==== Source records

theorem test_witness_LinkIdReleased :
    (let s := enabled releasing
     TableLaw s ∧ TopologyGranted s (.release 0) ∧ (∀ x ∈ s.topology.ports, x.2.pairing ≠ .waiting) ∧ roomFor s (freedLink s) = true) ∧
    ∀ up : Bool, let s := waitingPair up
      TableLaw s ∧ TopologyGranted s (.release 0) ∧ (∃ q, s.topology.ports = [] ++ (0, port 0 1 200 2 .waiting none) :: [(1, q)] ∧
        targetOf s (port 0 1 200 2 .waiting none) = some (1, q) ∧ q.pairing = .waiting ∧ q.reported.up = up ∧
        roomFor s ((freedLink s).andThen (fun u =>
          portsPaired u 0 0 (port 0 1 200 2 .waiting none) 1 q (some .waiting) none .linkFreed)) = true) := by
  refine ⟨⟨tableLaw_of ?_, ⟨?_, ?_, ?_, ?_⟩, ?_⟩, fun up => ?_⟩
  case refine_7 => cases up <;> refine ⟨tableLaw_of ?_, ⟨?_, ?_, ?_, ?_⟩, _, rfl, ?_⟩ <;> decide +kernel
  all_goals decide +kernel

theorem test_witness_ArbiterRules : ArbiterFree run ∧ (pathHeld run (requestOp 0 .waiting)).arbiter.holder = some .path ∧
    (granted run .intake).arbiter.holder = some .topology ∧ (granted run .intake).arbiter.waitPath = false ∧
    ({ run.arbiter with waitTopology := true, waitPath := true, last := some .path } : Arbiter).last = some .path :=
  ⟨⟨rfl, rfl, rfl⟩, rfl, rfl, rfl, rfl⟩

theorem test_witness_RequestTaken :
    (let s := arriving (enabled run) (request 1 [])
     Calm s 2 ∧ s.paths.handed = { slot := 2, record := request 1 [] } :: [] ∧ s.paths.taking = false ∧ restarting s = false ∧
      reqKindCode (request 1 []) ≠ 0 ∧ s.paths.pendingSlots.get? 2 = none) ∧
    reqKindCode (request 0 []) = 0 ∧
    (let s := arriving (asked (enabled run) (request 1 [])) (request 1 [])
     Calm s 2 ∧ s.paths.pendingSlots.get? 2 ≠ none) := by
  refine ⟨⟨calm_of ?_, ?_⟩, ?_, calm_of ?_, ?_⟩ <;> decide +kernel

def served4 (r : Line) : State := { asked (withPath (joined run) 3 intactPath) r with paths :=
  { (asked (withPath (joined run) 3 intactPath) r).paths with runCount := 4 } }
def onBackup : PathEntry := path .onBackup .hold (some { route, struck := 0 }) (some { route := { route with links := [1] }, struck := 0 })

/-- A restoration, an empty part, and a request of every outcome of R145 and R148. -/
theorem test_witness_SelectionResult :
    (Calm (enabled restoring) 6 ∧ MaySelect restoring ∧ ArbiterFree restoring ∧ restoring.paths.restoration = 3 :: [] ∧ restoring.paths.queue = []) ∧
    (run.paths.restoration = [] ∧ run.paths.queue = []) ∧
    (Calm (enabled (served4 (request 1 []))) 6 ∧ MaySelect (served4 (request 1 [])) ∧ (served4 (request 1 [])).paths.restoration = []) ∧
    (requestValid (request 1 [(1, 1, 4)]) = false ∧ reqKind (request 2 []) = some .setup ∧ reqKind (request 3 []) = some .release ∧
      namedPath (served4 0) (request 3 [(30, 2, 512)]) = none ∧ reqKind (request 4 []) = some .resume ∧
      (namedPath (served4 0) (request 4 [(30, 2, 3)])).map (·.2.state) = some .active ∧
      namedPath (withPath run 3 onBackup) (request 4 [(30, 2, 3)]) = some (3, onBackup) ∧
      namedPath (served4 0) (request 3 [(30, 2, 3)]) = some (3, intactPath)) := by
  refine ⟨⟨calm_of ?_, ⟨?_, ?_, ?_, ?_⟩, ⟨?_, ?_, ?_⟩, ?_⟩, ?_, ⟨calm_of ?_, ⟨?_, ?_, ?_, ?_⟩, ?_⟩, ?_⟩ <;> decide +kernel

def restorationOp (ph : ItemPhase) : Operation := { item := .restoration 3, phase := ph, runBefore := 0 }

theorem pathGranted_of {s : State} {o : Operation}
    (h : s.paths.slot = some o ∧ o.phase = .waiting ∧ s.arbiter.holder = some .path ∧ s.arbiter.waitTopology = false ∧
      s.arbiter.waitPath = false) : PathGranted s o := ⟨h.1, h.2.1, h.2.2.1, h.2.2.2⟩

theorem test_witness_GrantTakenUp :
    (let s := pathHeld restoring (restorationOp .waiting)
     Calm s 2 ∧ PathGranted s (restorationOp .waiting) ∧ s.paths.strikes = [] ∧
      s.paths.entries.get? 3 = some (struckPath .restoring .reroute) ∧ (struckBy s .up).paths.strikes ≠ []) ∧
    (let s := pathHeld (withPath run 3 intactPath) (restorationOp .waiting)
     PathGranted s (restorationOp .waiting) ∧ s.paths.entries.get? 3 = some intactPath ∧ intactPath.state ≠ .restoring) ∧
    (PathGranted probing (requestOp (request 1 []) .waiting) ∧ reqKind (request 1 []) = some .probe) ∧
    (reqKind (request 5 [(30, 2, 3)]) = some .reroute ∧ namedPath (withPath run 3 intactPath) (request 5 [(30, 2, 3)]) = some (3, intactPath) ∧
      namedPath run (request 5 [(30, 2, 3)]) = none ∧ reqExclNodes (request 5 [(40, 4, 100)]) = [100, 0, 0, 0] ∧
      intactPath.srcId = 100) := by
  refine ⟨⟨calm_of ?_, pathGranted_of ?_, ?_⟩, ⟨pathGranted_of ?_, ?_⟩, ⟨pathGranted_of ?_, ?_⟩, ?_⟩ <;> decide +kernel

theorem computing_of {s : State} {o : Operation} {i : Inputs}
    (h : s.paths.slot = some o ∧ o.phase = .computing ∧ s.engine.inputs = some i ∧ s.arbiter.holder = some .path ∧
      s.arbiter.waitTopology = false ∧ s.arbiter.waitPath = false) : Computing s o i :=
  ⟨h.1, h.2.1, h.2.2.1, h.2.2.2.1, h.2.2.2.2⟩

theorem test_witness_ComputationEnded :
    (let i := requestInputs (request 2 [])
     let s := computing (enabled (joined run)) (requestOp (request 2 []) .computing) i
     Calm s 6 ∧ Computing s (requestOp (request 2 []) .computing) i ∧
      (compute s i s.engine).2.primary = some { route with start := 0 } ∧ (0 < 512 ∧ s.paths.entries.get? 0 = none)) ∧
    ((compute run (requestInputs (request 2 [])) Engine.idle).2.primary = none) ∧
    (let i := rerouteInputs (request 5 [(30, 2, 3)]) (struckPath .held .hold)
     let s := computing (withPath (joined run) 3 (struckPath .held .hold)) (requestOp (request 5 [(30, 2, 3)]) .computing) i
     Computing s (requestOp (request 5 [(30, 2, 3)]) .computing) i ∧ (compute s i s.engine).2.primary.isSome = true ∧
      namedPath s (request 5 [(30, 2, 3)]) = some (3, struckPath .held .hold)) ∧
    (let i := restorationInputs (struckPath .restoring .reroute)
     let s := computing restoring (restorationOp .computing) i
     Computing s (restorationOp .computing) i ∧ (compute s i s.engine).2.primary.isSome = true ∧
      s.paths.entries.get? 3 = some (struckPath .restoring .reroute) ∧ (compute run i s.engine).2.primary = none) := by
  refine ⟨⟨calm_of ?_, computing_of ?_, ?_⟩, ?_, ⟨computing_of ?_, ?_⟩, computing_of ?_, ?_⟩ <;> decide +kernel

========

Transcribe every record exactly, keeping each line as it is.

### Answer box
theorem test_witness_LinkIdReleased :
    (let s := enabled releasing
     TableLaw s ∧ TopologyGranted s (.release 0) ∧ (∀ x ∈ s.topology.ports, x.2.pairing ≠ .waiting) ∧ roomFor s (freedLink s) = true) ∧
    ∀ up : Bool, let s := waitingPair up
      TableLaw s ∧ TopologyGranted s (.release 0) ∧ (∃ q, s.topology.ports = [] ++ (0, port 0 1 200 2 .waiting none) :: [(1, q)] ∧
        targetOf s (port 0 1 200 2 .waiting none) = some (1, q) ∧ q.pairing = .waiting ∧ q.reported.up = up ∧
        roomFor s ((freedLink s).andThen (fun u =>
          portsPaired u 0 0 (port 0 1 200 2 .waiting none) 1 q (some .waiting) none .linkFreed)) = true) := by
  refine ⟨⟨tableLaw_of ?_, ⟨?_, ?_, ?_, ?_⟩, ?_⟩, fun up => ?_⟩
  case refine_7 => cases up <;> refine ⟨tableLaw_of ?_, ⟨?_, ?_, ?_, ?_⟩, _, rfl, ?_⟩ <;> decide +kernel
  all_goals decide +kernel

theorem test_witness_ArbiterRules : ArbiterFree run ∧ (pathHeld run (requestOp 0 .waiting)).arbiter.holder = some .path ∧
    (granted run .intake).arbiter.holder = some .topology ∧ (granted run .intake).arbiter.waitPath = false ∧
    ({ run.arbiter with waitTopology := true, waitPath := true, last := some .path } : Arbiter).last = some .path :=
  ⟨⟨rfl, rfl, rfl⟩, rfl, rfl, rfl, rfl⟩

theorem test_witness_RequestTaken :
    (let s := arriving (enabled run) (request 1 [])
     Calm s 2 ∧ s.paths.handed = { slot := 2, record := request 1 [] } :: [] ∧ s.paths.taking = false ∧ restarting s = false ∧
      reqKindCode (request 1 []) ≠ 0 ∧ s.paths.pendingSlots.get? 2 = none) ∧
    reqKindCode (request 0 []) = 0 ∧
    (let s := arriving (asked (enabled run) (request 1 [])) (request 1 [])
     Calm s 2 ∧ s.paths.pendingSlots.get? 2 ≠ none) := by
  refine ⟨⟨calm_of ?_, ?_⟩, ?_, calm_of ?_, ?_⟩ <;> decide +kernel

def served4 (r : Line) : State := { asked (withPath (joined run) 3 intactPath) r with paths :=
  { (asked (withPath (joined run) 3 intactPath) r).paths with runCount := 4 } }
def onBackup : PathEntry := path .onBackup .hold (some { route, struck := 0 }) (some { route := { route with links := [1] }, struck := 0 })

/-- A restoration, an empty part, and a request of every outcome of R145 and R148. -/
theorem test_witness_SelectionResult :
    (Calm (enabled restoring) 6 ∧ MaySelect restoring ∧ ArbiterFree restoring ∧ restoring.paths.restoration = 3 :: [] ∧ restoring.paths.queue = []) ∧
    (run.paths.restoration = [] ∧ run.paths.queue = []) ∧
    (Calm (enabled (served4 (request 1 []))) 6 ∧ MaySelect (served4 (request 1 [])) ∧ (served4 (request 1 [])).paths.restoration = []) ∧
    (requestValid (request 1 [(1, 1, 4)]) = false ∧ reqKind (request 2 []) = some .setup ∧ reqKind (request 3 []) = some .release ∧
      namedPath (served4 0) (request 3 [(30, 2, 512)]) = none ∧ reqKind (request 4 []) = some .resume ∧
      (namedPath (served4 0) (request 4 [(30, 2, 3)])).map (·.2.state) = some .active ∧
      namedPath (withPath run 3 onBackup) (request 4 [(30, 2, 3)]) = some (3, onBackup) ∧
      namedPath (served4 0) (request 3 [(30, 2, 3)]) = some (3, intactPath)) := by
  refine ⟨⟨calm_of ?_, ⟨?_, ?_, ?_, ?_⟩, ⟨?_, ?_, ?_⟩, ?_⟩, ?_, ⟨calm_of ?_, ⟨?_, ?_, ?_, ?_⟩, ?_⟩, ?_⟩ <;> decide +kernel

def restorationOp (ph : ItemPhase) : Operation := { item := .restoration 3, phase := ph, runBefore := 0 }

theorem pathGranted_of {s : State} {o : Operation}
    (h : s.paths.slot = some o ∧ o.phase = .waiting ∧ s.arbiter.holder = some .path ∧ s.arbiter.waitTopology = false ∧
      s.arbiter.waitPath = false) : PathGranted s o := ⟨h.1, h.2.1, h.2.2.1, h.2.2.2⟩

theorem test_witness_GrantTakenUp :
    (let s := pathHeld restoring (restorationOp .waiting)
     Calm s 2 ∧ PathGranted s (restorationOp .waiting) ∧ s.paths.strikes = [] ∧
      s.paths.entries.get? 3 = some (struckPath .restoring .reroute) ∧ (struckBy s .up).paths.strikes ≠ []) ∧
    (let s := pathHeld (withPath run 3 intactPath) (restorationOp .waiting)
     PathGranted s (restorationOp .waiting) ∧ s.paths.entries.get? 3 = some intactPath ∧ intactPath.state ≠ .restoring) ∧
    (PathGranted probing (requestOp (request 1 []) .waiting) ∧ reqKind (request 1 []) = some .probe) ∧
    (reqKind (request 5 [(30, 2, 3)]) = some .reroute ∧ namedPath (withPath run 3 intactPath) (request 5 [(30, 2, 3)]) = some (3, intactPath) ∧
      namedPath run (request 5 [(30, 2, 3)]) = none ∧ reqExclNodes (request 5 [(40, 4, 100)]) = [100, 0, 0, 0] ∧
      intactPath.srcId = 100) := by
  refine ⟨⟨calm_of ?_, pathGranted_of ?_, ?_⟩, ⟨pathGranted_of ?_, ?_⟩, ⟨pathGranted_of ?_, ?_⟩, ?_⟩ <;> decide +kernel

theorem computing_of {s : State} {o : Operation} {i : Inputs}
    (h : s.paths.slot = some o ∧ o.phase = .computing ∧ s.engine.inputs = some i ∧ s.arbiter.holder = some .path ∧
      s.arbiter.waitTopology = false ∧ s.arbiter.waitPath = false) : Computing s o i :=
  ⟨h.1, h.2.1, h.2.2.1, h.2.2.2.1, h.2.2.2.2⟩

theorem test_witness_ComputationEnded :
    (let i := requestInputs (request 2 [])
     let s := computing (enabled (joined run)) (requestOp (request 2 []) .computing) i
     Calm s 6 ∧ Computing s (requestOp (request 2 []) .computing) i ∧
      (compute s i s.engine).2.primary = some { route with start := 0 } ∧ (0 < 512 ∧ s.paths.entries.get? 0 = none)) ∧
    ((compute run (requestInputs (request 2 [])) Engine.idle).2.primary = none) ∧
    (let i := rerouteInputs (request 5 [(30, 2, 3)]) (struckPath .held .hold)
     let s := computing (withPath (joined run) 3 (struckPath .held .hold)) (requestOp (request 5 [(30, 2, 3)]) .computing) i
     Computing s (requestOp (request 5 [(30, 2, 3)]) .computing) i ∧ (compute s i s.engine).2.primary.isSome = true ∧
      namedPath s (request 5 [(30, 2, 3)]) = some (3, struckPath .held .hold)) ∧
    (let i := restorationInputs (struckPath .restoring .reroute)
     let s := computing restoring (restorationOp .computing) i
     Computing s (restorationOp .computing) i ∧ (compute s i s.engine).2.primary.isSome = true ∧
      s.paths.entries.get? 3 = some (struckPath .restoring .reroute) ∧ (compute run i s.engine).2.primary = none) := by
  refine ⟨⟨calm_of ?_, computing_of ?_, ?_⟩, ?_, ⟨computing_of ?_, ?_⟩, computing_of ?_, ?_⟩ <;> decide +kernel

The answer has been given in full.